I did lean in Sheryl.
I did sit at the table--invited or not
I did battle any interior reservations I hadbecause I wanted to get something important done.
I did and do speak my truth
I did laugh about even thinking of doing it all
I did know there was no ladder: I wended my way.
I did assume my husband was an equal partner and we still argue about what that means.
I did have a mentor but we never made it self-conscious or duty bound by saying it out loud
I did prefer to be likable and occasionally "sucked-up" as my male colleagues would say but I didn't put that first.
I did talk about equality every time there was an inadvertent (or vertent) insult, or visibility issue (no golf for me) but not more than I talked about the business.
I did have kids and no household help and very few kid sitters (few are hardy enough for five children)
I did love my work.
I did have a husband who also loved his.
I did know I was a pioneer and a role model.
I did work to develop women leaders.

I do know that all of this was hard on my family and good for my family.
I do know my ambition came from love of the work and need for the money.
I do know it was not at all story book pretty.

But here is why I sputter:
In one day:

*I  heard that my state legislator put on paper his thought about being against equal pay for women in small businesses because it was a cost small business could not bear.

*The  President who, in a formal moment, referred to the attractiveness of a competent professional.
(Informal in a group-- fine. Who doesn't like to be called attractive?  Formal moment--no.

 *An article on whether men should do half the housework in a non- woman's magazine.

Tip of the iceberg on issues that have been raised for almost thirty years. But here they still are.
What happened?
Did it get just "good enough"?
Did we lose our nerve?
Did we settle for a kind of subsistence nod of the head like nursing rooms at the company but still a demand to be back at work too soon after birthing a child that necessitates the nursing room itself?
Did we make such good money, albeit not equal to our male colleagues, that we got placated?
Did the economic boom mask gender issues?  Are unmasked as times are tough?

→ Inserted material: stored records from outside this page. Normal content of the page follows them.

-- ==== Sys2Proof/Laws/State.lean ====
section
/-! SUPPORT. One lemma for each field and each update of the state: what the update leaves as it was. -/

namespace Sys2Proof.Machine

/-! ### A v register written -/

@[simp] theorem Ctx.writeV_st (c : Ctx) (i : Fin 32) (x : Vec) : (c.writeV i x).st = c.st := rfl
@[simp] theorem Ctx.writeV_pc (c : Ctx) (i : Fin 32) (x : Vec) : (c.writeV i x).pc = c.pc := rfl
@[simp] theorem Ctx.writeV_s (c : Ctx) (i : Fin 32) (x : Vec) : (c.writeV i x).s = c.s := rfl
@[simp] theorem Ctx.writeV_m (c : Ctx) (i : Fin 32) (x : Vec) : (c.writeV i x).m = c.m := rfl
@[simp] theorem Ctx.writeV_c (c : Ctx) (i : Fin 32) (x : Vec) : (c.writeV i x).c = c.c := rfl
@[simp] theorem Ctx.writeV_psP (c : Ctx) (i : Fin 32) (x : Vec) : (c.writeV i x).psP = c.psP := rfl
@[simp] theorem Ctx.writeV_psB (c : Ctx) (i : Fin 32) (x : Vec) : (c.writeV i x).psB = c.psB := rfl
@[simp] theorem Ctx.writeV_k (c : Ctx) (i : Fin 32) (x : Vec) : (c.writeV i x).k = c.k := rfl
@[simp] theorem Ctx.writeV_x (c : Ctx) (i : Fin 32) (x : Vec) : (c.writeV i x).x = c.x := rfl
@[simp] theorem Ctx.writeV_kOld (c : Ctx) (i : Fin 32) (x : Vec) : (c.writeV i x).kOld = c.kOld := rfl
@[simp] theorem Ctx.writeV_w (c : Ctx) (i : Fin 32) (x : Vec) : (c.writeV i x).w = c.w := rfl
@[simp] theorem Ctx.writeV_lat (c : Ctx) (i : Fin 32) (x : Vec) : (c.writeV i x).lat = c.lat := rfl
@[simp] theorem Ctx.writeV_bsWin (c : Ctx) (i : Fin 32) (x : Vec) : (c.writeV i x).bsWin = c.bsWin := rfl
@[simp] theorem Ctx.writeV_bsCnt (c : Ctx) (i : Fin 32) (x : Vec) : (c.writeV i x).bsCnt = c.bsCnt := rfl
@[simp] theorem Ctx.writeV_fpc (c : Ctx) (i : Fin 32) (x : Vec) : (c.writeV i x).fpc = c.fpc := rfl
@[simp] theorem Ctx.writeV_stat (c : Ctx) (i : Fin 32) (x : Vec) : (c.writeV i x).stat = c.stat := rfl
@[simp] theorem Ctx.writeV_kpol (c : Ctx) (i : Fin 32) (x : Vec) : (c.writeV i x).kpol = c.kpol := rfl
@[simp] theorem Ctx.writeV_ixpol (c : Ctx) (i : Fin 32) (x : Vec) : (c.writeV i x).ixpol = c.ixpol := rfl
@[simp] theorem Ctx.writeV_lc (c : Ctx) (i : Fin 32) (x : Vec) : (c.writeV i x).lc = c.lc := rfl
@[simp] theorem Ctx.writeV_ecCnt (c : Ctx) (i : Fin 32) (x : Vec) : (c.writeV i x).ecCnt = c.ecCnt := rfl
@[simp] theorem Ctx.writeV_gmem (c : Ctx) (i : Fin 32) (x : Vec) : (c.writeV i x).gmem = c.gmem := rfl
@[simp] theorem Ctx.writeV_dbg (c : Ctx) (i : Fin 32) (x : Vec) : (c.writeV i x).dbg = c.dbg := rfl
@[simp] theorem Ctx.writeV_rbseed (c : Ctx) (i : Fin 32) (x : Vec) : (c.writeV i x).rbseed = c.rbseed := rfl
@[simp] theorem Ctx.writeV_rbn (c : Ctx) (i : Fin 32) (x : Vec) : (c.writeV i x).rbn = c.rbn := rfl
@[simp] theorem Ctx.writeV_rbq (c : Ctx) (i : Fin 32) (x : Vec) : (c.writeV i x).rbq = c.rbq := rfl
@[simp] theorem Ctx.writeV_cwm (c : Ctx) (i : Fin 32) (x : Vec) : (c.writeV i x).cwm = c.cwm := rfl
@[simp] theorem Ctx.writeV_nextId (c : Ctx) (i : Fin 32) (x : Vec) : (c.writeV i x).nextId = c.nextId := rfl
@[simp] theorem Ctx.writeV_joinp (c : Ctx) (i : Fin 32) (x : Vec) : (c.writeV i x).joinp = c.joinp := rfl
@[simp] theorem Ctx.writeV_pasid (c : Ctx) (i : Fin 32) (x : Vec) : (c.writeV i x).pasid = c.pasid := rfl
@[simp] theorem Ctx.writeV_savea (c : Ctx) (i : Fin 32) (x : Vec) : (c.writeV i x).savea = c.savea := rfl
@[simp] theorem Ctx.writeV_ld (c : Ctx) (i : Fin 32) (x : Vec) : (c.writeV i x).ld = c.ld := rfl
@[simp] theorem Ctx.writeV_stc (c : Ctx) (i : Fin 32) (x : Vec) : (c.writeV i x).stc = c.stc := rfl
@[simp] theorem Ctx.writeV_cp (c : Ctx) (i : Fin 32) (x : Vec) : (c.writeV i x).cp = c.cp := rfl
@[simp] theorem Ctx.writeV_tl (c : Ctx) (i : Fin 32) (x : Vec) : (c.writeV i x).tl = c.tl := rfl
@[simp] theorem Ctx.writeV_pendS (c : Ctx) (i : Fin 32) (x : Vec) : (c.writeV i x).pendS = c.pendS := rfl
@[simp] theorem Ctx.writeV_pendV (c : Ctx) (i : Fin 32) (x : Vec) : (c.writeV i x).pendV = c.pendV := rfl
@[simp] theorem Ctx.writeV_pendC (c : Ctx) (i : Fin 32) (x : Vec) : (c.writeV i x).pendC = c.pendC := rfl
@[simp] theorem Ctx.writeV_pend (c : Ctx) (i : Fin 32) (x : Vec) : (c.writeV i x).pend = c.pend := rfl
@[simp] theorem Ctx.writeV_stores (c : Ctx) (i : Fin 32) (x : Vec) : (c.writeV i x).stores = c.stores := rfl
@[simp] theorem Ctx.writeV_xfer (c : Ctx) (i : Fin 32) (x : Vec) : (c.writeV i x).xfer = c.xfer := rfl
@[simp] theorem Ctx.writeV_loop (c : Ctx) (i : Fin 32) (x : Vec) : (c.writeV i x).loop = c.loop := rfl
@[simp] theorem Ctx.writeV_applies (c : Ctx) (i : Fin 32) (x : Vec) : (c.writeV i x).applies = c.applies := rfl
@[simp] theorem Ctx.writeV_sb (c : Ctx) (i : Fin 32) (x : Vec) : (c.writeV i x).sb = c.sb := rfl
@[simp] theorem Ctx.writeV_post (c : Ctx) (i : Fin 32) (x : Vec) : (c.writeV i x).post = c.post := rfl
@[simp] theorem Ctx.writeV_seq (c : Ctx) (i : Fin 32) (x : Vec) : (c.writeV i x).seq = c.seq := rfl
@[simp] theorem Ctx.writeV_lastSeq (c : Ctx) (i : Fin 32) (x : Vec) : (c.writeV i x).lastSeq = c.lastSeq := rfl
@[simp] theorem Ctx.writeV_recent (c : Ctx) (i : Fin 32) (x : Vec) : (c.writeV i x).recent = c.recent := rfl
@[simp] theorem Ctx.writeV_waited (c : Ctx) (i : Fin 32) (x : Vec) : (c.writeV i x).waited = c.waited := rfl
@[simp] theorem Ctx.writeV_issued (c : Ctx) (i : Fin 32) (x : Vec) : (c.writeV i x).issued = c.issued := rfl
@[simp] theorem Ctx.writeV_landed (c : Ctx) (i : Fin 32) (x : Vec) : (c.writeV i x).landed = c.landed := rfl
@[simp] theorem Ctx.writeV_bits (c : Ctx) (i : Fin 32) (x : Vec) : (c.writeV i x).bits = c.bits := rfl
@[simp] theorem Ctx.writeV_gbar (c : Ctx) (i : Fin 32) (x : Vec) : (c.writeV i x).gbar = c.gbar := rfl
@[simp] theorem Ctx.writeV_probe (c : Ctx) (i : Fin 32) (x : Vec) : (c.writeV i x).probe = c.probe := rfl
@[simp] theorem Ctx.writeV_qpt (c : Ctx) (i : Fin 32) (x : Vec) : (c.writeV i x).qpt = c.qpt := rfl
@[simp] theorem Ctx.writeV_tw (c : Ctx) (i : Fin 32) (x : Vec) : (c.writeV i x).tw = c.tw := rfl
@[simp] theorem Ctx.writeV_ack (c : Ctx) (i : Fin 32) (x : Vec) : (c.writeV i x).ack = c.ack := rfl
@[simp] theorem Ctx.writeV_due (c : Ctx) (i : Fin 32) (x : Vec) : (c.writeV i x).due = c.due := rfl
@[simp] theorem Ctx.writeV_trap (c : Ctx) (i : Fin 32) (x : Vec) : (c.writeV i x).trap = c.trap := rfl
@[simp] theorem Ctx.writeV_assist (c : Ctx) (i : Fin 32) (x : Vec) : (c.writeV i x).assist = c.assist := rfl
@[simp] theorem Ctx.writeV_preempt (c : Ctx) (i : Fin 32) (x : Vec) : (c.writeV i x).preempt = c.preempt := rfl
@[simp] theorem Ctx.writeV_heldKb (c : Ctx) (i : Fin 32) (x : Vec) : (c.writeV i x).heldKb = c.heldKb := rfl
@[simp] theorem Ctx.writeV_heldMx (c : Ctx) (i : Fin 32) (x : Vec) : (c.writeV i x).heldMx = c.heldMx := rfl
@[simp] theorem Ctx.writeV_dbgHold (c : Ctx) (i : Fin 32) (x : Vec) : (c.writeV i x).dbgHold = c.dbgHold := rfl
@[simp] theorem Ctx.writeV_haltAt (c : Ctx) (i : Fin 32) (x : Vec) : (c.writeV i x).haltAt = c.haltAt := rfl
@[simp] theorem Ctx.writeV_blocked (c : Ctx) (i : Fin 32) (x : Vec) : (c.writeV i x).blocked = c.blocked := rfl
@[simp] theorem Ctx.writeV_quiet (c : Ctx) (i : Fin 32) (x : Vec) : (c.writeV i x).quiet = c.quiet := rfl
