-- ==== Sys2Proof/Tests/Slice0.lean ====
section
/-! SUPPORT. The model's own tests: words that the spec's encodings give, a term that each check of WellFormed refuses,
a concrete case that meets the hypotheses of each statement of Certificates/Slice0/Obligations.lean, and steps on small
states whose results the spec's rules give. -/

namespace Sys2Proof.Tests
open Sys2Proof Sys2Proof.Machine

-- One theorem at a time: the kernel's evaluations below would otherwise each hold a thread of their own.
set_option Elab.async false

/-! ### Words written out from the encodings of R24 to R31 and R53 to R66 -/

/-- S: bus 0; GUARD 10 (c1), SRC 9 (s9), DST 0x100 + 11 (DIV, W = 1): 0xA0250B. -/
theorem test_decode_scalar : decode [0x01, 0x02, 0x0B, 0x25, 0xA0] = .ok (.div 0 (.c 1) (.s 9) true, 5) := by decide

/-- V: bus 3; SRC 0x45 (v5), DST 0x100 + 8 * 3 + 1 (VFMA.BF16): 0x011519. -/
theorem test_decode_vector : decode [0x08, 0x02, 0x19, 0x15, 0x01] = .ok (.vfma 1 .always (.v 5) .bf16, 5) := by decide

/-- X: bus 8, so bank 1; GUARD 15 (not c2), SRC 0x40 (v0), DST 0x100 + 8 + 2 (XRSQ.F16): 0xF1010A. -/
theorem test_decode_special : decode [0x01, 0x03, 0x0A, 0x01, 0xF1] = .ok (.xrsq (.nc 2) (.v 0) .f16, 5) := by decide

/-- U: bus 4; SRC 0x5F (v31), DST 0x100 + 3 (UNPK6Z): 0x017D03. -/
theorem test_decode_unpack : decode [0x10, 0x02, 0x03, 0x7D, 0x01] = .ok (.unpk6z .always (.v 31), 5) := by decide

/-- P: bus 5; SRC 0x080 + 8 * 3 (VA1.r), DST 0x100 + 4 * 7 + 3 (PACKE5, nearest with saturation): 0x02611F. -/
theorem test_decode_pack : decode [0x20, 0x02, 0x1F, 0x61, 0x02] = .ok (.packe5 .always (.latR 3) .rnes, 5) := by decide

/-- M: bus 6; GUARD 8 (ps7), SRC 12 (s12), DST 0x100 + 4 * 25 + 2 (AMOCAS, class 2): 0x803166. -/
theorem test_decode_memory : decode [0x40, 0x02, 0x66, 0x31, 0x80] = .ok (.amocas (.ps 7) (.s 12) 2, 5) := by decide

/-- C: bus 7; SRC 0x3FC (the immediate -4), DST 0x100 + 24 (LOOPI): 0x0FF118. -/
theorem test_decode_control : decode [0x80, 0x02, 0x18, 0xF1, 0x0F] = .ok (.loopi .always (.imm (-4)), 5) := by decide

/-- T: bus 9; SRC 1 (s1), DST 0x100 + 3 (MMA, sparse, tile a1): 0x000503. -/
theorem test_decode_matrix : decode [0x02, 0x03, 0x03, 0x05, 0x00] = .ok (.mma .always (.s 1) true true, 5) := by decide

/-- Y: bus 10; SRC 63 (s63), DST 0x100 + 6 (ATOMNR): 0x00FD06. -/
theorem test_decode_copy : decode [0x04, 0x03, 0x06, 0xFD, 0x00] = .ok (.atomnr .always (.s 63), 5) := by decide

/-- G: bus 11; SRC 0x6F (m7), DST 0x100 + 15 (TPOOL): 0x01BD0F. -/
theorem test_decode_index : decode [0x08, 0x03, 0x0F, 0xBD, 0x01] = .ok (.tpool .always (.m 7), 5) := by decide

/-- W: bus 12; SRC 0x074 (PSW), DST 0x100 + 24 + 5 (WSKIP of w5): 0x01D11D. -/
theorem test_decode_stream : decode [0x10, 0x03, 0x1D, 0xD1, 0x01] = .ok (.wskip .always .psw 5, 5) := by decide
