/-- The instruction of word `w` on engine `e`, with `n` the word after it (R85, R108): total, refusing by name. -/
def decode (e : Engine) (w n : W96) : Decoded :=
  match decodeWord e w n with
  | .ok (.cpyf x) =>
    match carriedDecode x.carried with
    | .ok _ => .ok (.cpyf x)
    | .bad why => .bad why
  | d => d

/-- Field of `n` bits of a service-core word. -/
def field32 (n : Nat) (w : BitVec 32) (lo : Nat) : BitVec n := BitVec.ofNat n (w.toNat / 2 ^ lo)

/-- A service core's custom-0 word (R131, R482): funct7 zero, and rs2 zero where the table requires x0. -/
def decodeService (w : BitVec 32) : Option Instr :=
  if field32 7 w 0 != 0x0B || field32 7 w 25 != 0 then none
  else
    let rd := field32 5 w 7
    let rs1 := field32 5 w 15
    let rs2 := field32 5 w 20
    let x0 := rs2 == 0
    match (field32 3 w 12).toNat with
    | 0 => if x0 then some (.nhLq rd rs1) else none
    | 1 => if x0 then some (.nhLwait rd rs1) else none
    | 2 => if x0 then some (.nhFqpop rd rs1) else none
    | 3 => some (.nhInval rd rs1 rs2)
    | 4 => some (.nhFpool rd rs1 rs2)
    | 5 => some (.nhIcinv rd rs1 rs2)
    | 6 => if x0 then some (.nhTrig rd rs1) else none
    | _ => if x0 then some (.nhFence rd rs1) else none

/-! ## Bytes of a word -/

/-- The bytes of a number, lowest first (R3). -/
def bytesLE (n w : Nat) : List Byte := (List.range n).map (fun k => BitVec.ofNat 8 (w >>> (8 * k)))
/-- The number some bytes stand for, lowest first (R3). -/
def numLE : List Byte → Nat
  | [] => 0
  | b :: bs => b.toNat + 256 * numLE bs

/-- The first engine, in tag order, whose map decodes the word. -/
def decodeAnyEngine (w n : W96) : Option Instr :=
  (Engine.all.filterMap (fun e => match decode e w n with | .ok i => some i | .bad _ => none)).head?

/-- The instruction of `nbits` bits `w`, numbered as the opcode table numbers them: a service core's word for 32 bits, an
engine's word for more, in the map of the first engine that decodes it; the bytes of its words lie lowest first. -/
def decodeTableWord (nbits w : Nat) : Option Instr :=
  let bs := bytesLE 24 (w % 2 ^ nbits)
  if nbits ≤ 32 then decodeService (BitVec.ofNat 32 (numLE (bs.take 4)))
  else decodeAnyEngine (BitVec.ofNat 96 (numLE (bs.take 12))) (BitVec.ofNat 96 (numLE (bs.drop 12)))

/-! ## Encoding -/

/-- A field of a word: its value at its lowest bit. -/
def putAt {n : Nat} (x : BitVec n) (lo : Nat) : Nat := x.toNat * 2 ^ lo
/-- Opcode and guard, bits [95:74] (R84). -/
def packHead (op : BitVec 8) (g : Guard) : Nat :=
  putAt op 88 + g.g.toNat * 2 ^ 87 + g.neg.toNat * 2 ^ 86 + putAt g.greg 80 + putAt g.gbit 74
/-- Format R (R89). -/
def packR (op : BitVec 8) (x : RWord) : W96 :=
  BitVec.ofNat 96 (packHead op x.guard + putAt x.d 68 + putAt x.a 62 + putAt x.b 56 + putAt x.c 50 + putAt x.type 46 +
    putAt x.sub 42 + putAt x.rnd 40 + putAt x.rb 34 + putAt x.srn 30 + putAt x.mask 24)
/-- Format I (R90). -/
def packI (op : BitVec 8) (x : IWord) : W96 :=
  BitVec.ofNat 96 (packHead op x.guard + putAt x.d 68 + putAt x.a 62 + putAt x.sub 58 + putAt x.imm 0)
/-- Format M (R91). -/
def packM (op : BitVec 8) (x : MWord) : W96 :=
  BitVec.ofNat 96 (packHead op x.guard + putAt x.data 68 + putAt x.base 62 + putAt x.index 56 + putAt x.size 52 +
    putAt x.scale 48 + putAt x.disp 0)
/-- Format T (R92). -/
def packT (op : BitVec 8) (x : TWord) : W96 :=
  BitVec.ofNat 96 (packHead op x.guard + putAt x.ta 66 + putAt x.tb 58 + putAt x.td 50 + putAt x.bar 40 +
    putAt x.preg 34 + putAt x.cmd 0)
/-- Format J (R93). -/
def packJ (op : BitVec 8) (x : JWord) : W96 :=
  BitVec.ofNat 96 (packHead op x.guard + putAt x.treg 68 + putAt x.tbit 62 + putAt x.cond 58 + putAt x.off 0)
/-- The modifier layout (R96). -/
def packP (x : PWord) : W96 :=
  BitVec.ofNat 96 (0xFE * 2 ^ 88 + putAt x.order 71 + putAt x.scope 68 + putAt x.cache 62 + putAt x.race 60)
/-- A breakpoint word: its opcode and the ignored bits (R101). -/
def packK (x : BitVec 88) : W96 := BitVec.ofNat 96 (0xFF * 2 ^ 88 + putAt x 0)
/-- A service-core word (R131). -/
def packService (f3 : Nat) (rd rs1 rs2 : BitVec 5) : BitVec 32 :=
  BitVec.ofNat 32 (putAt rs2 20 + putAt rs1 15 + f3 * 2 ^ 12 + putAt rd 7 + 0x0B)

Well, I'm glad I'm back to mad.
Thirty years.  Same themes.  Not OK.
I sputter.





Monday, April 1, 2013

I LOVE SUGAR!!!

There.  I said it.
Come on, it's not as bad as bad fats, right?
I know.  I know.
We eat 10 million pounds of it a year.  And it triggers  hormonal chains of bad stuff.
I do  buy Stevia.  In fact, my daughter-in-law actually kissed me and said, "I love you" when she saw Stevia on my shelf.
But my oh my a little sugar can make the day or soothe a soul.
I've had quite the Winter.  Deaths, births, illness, loss.
And sugar has seen me through.
A donut a day keeps Hari-Kari away.
And I do mean a donut a day.
The donut shop right across from my gym led me to perdition--and salvation.
After working out!
I would sit and sigh and dunk my donut.
I switched to ice cream when the local ice cream stand opened for the Spring.
Soft serve (probably made with Crisco) with a hot fudge/strawberry combo topping.
Slurp, slurp sugaring my way to comfort.

And Easter was the culmination.
Lemon bars, See's candy, Jelly beans.
Sated at last.

So I am coming off my addiction.
It's time to scour my innards.
Life has begun to right itself.

But I am glad sugar was there for me
The comfort I needed could have been so much worse.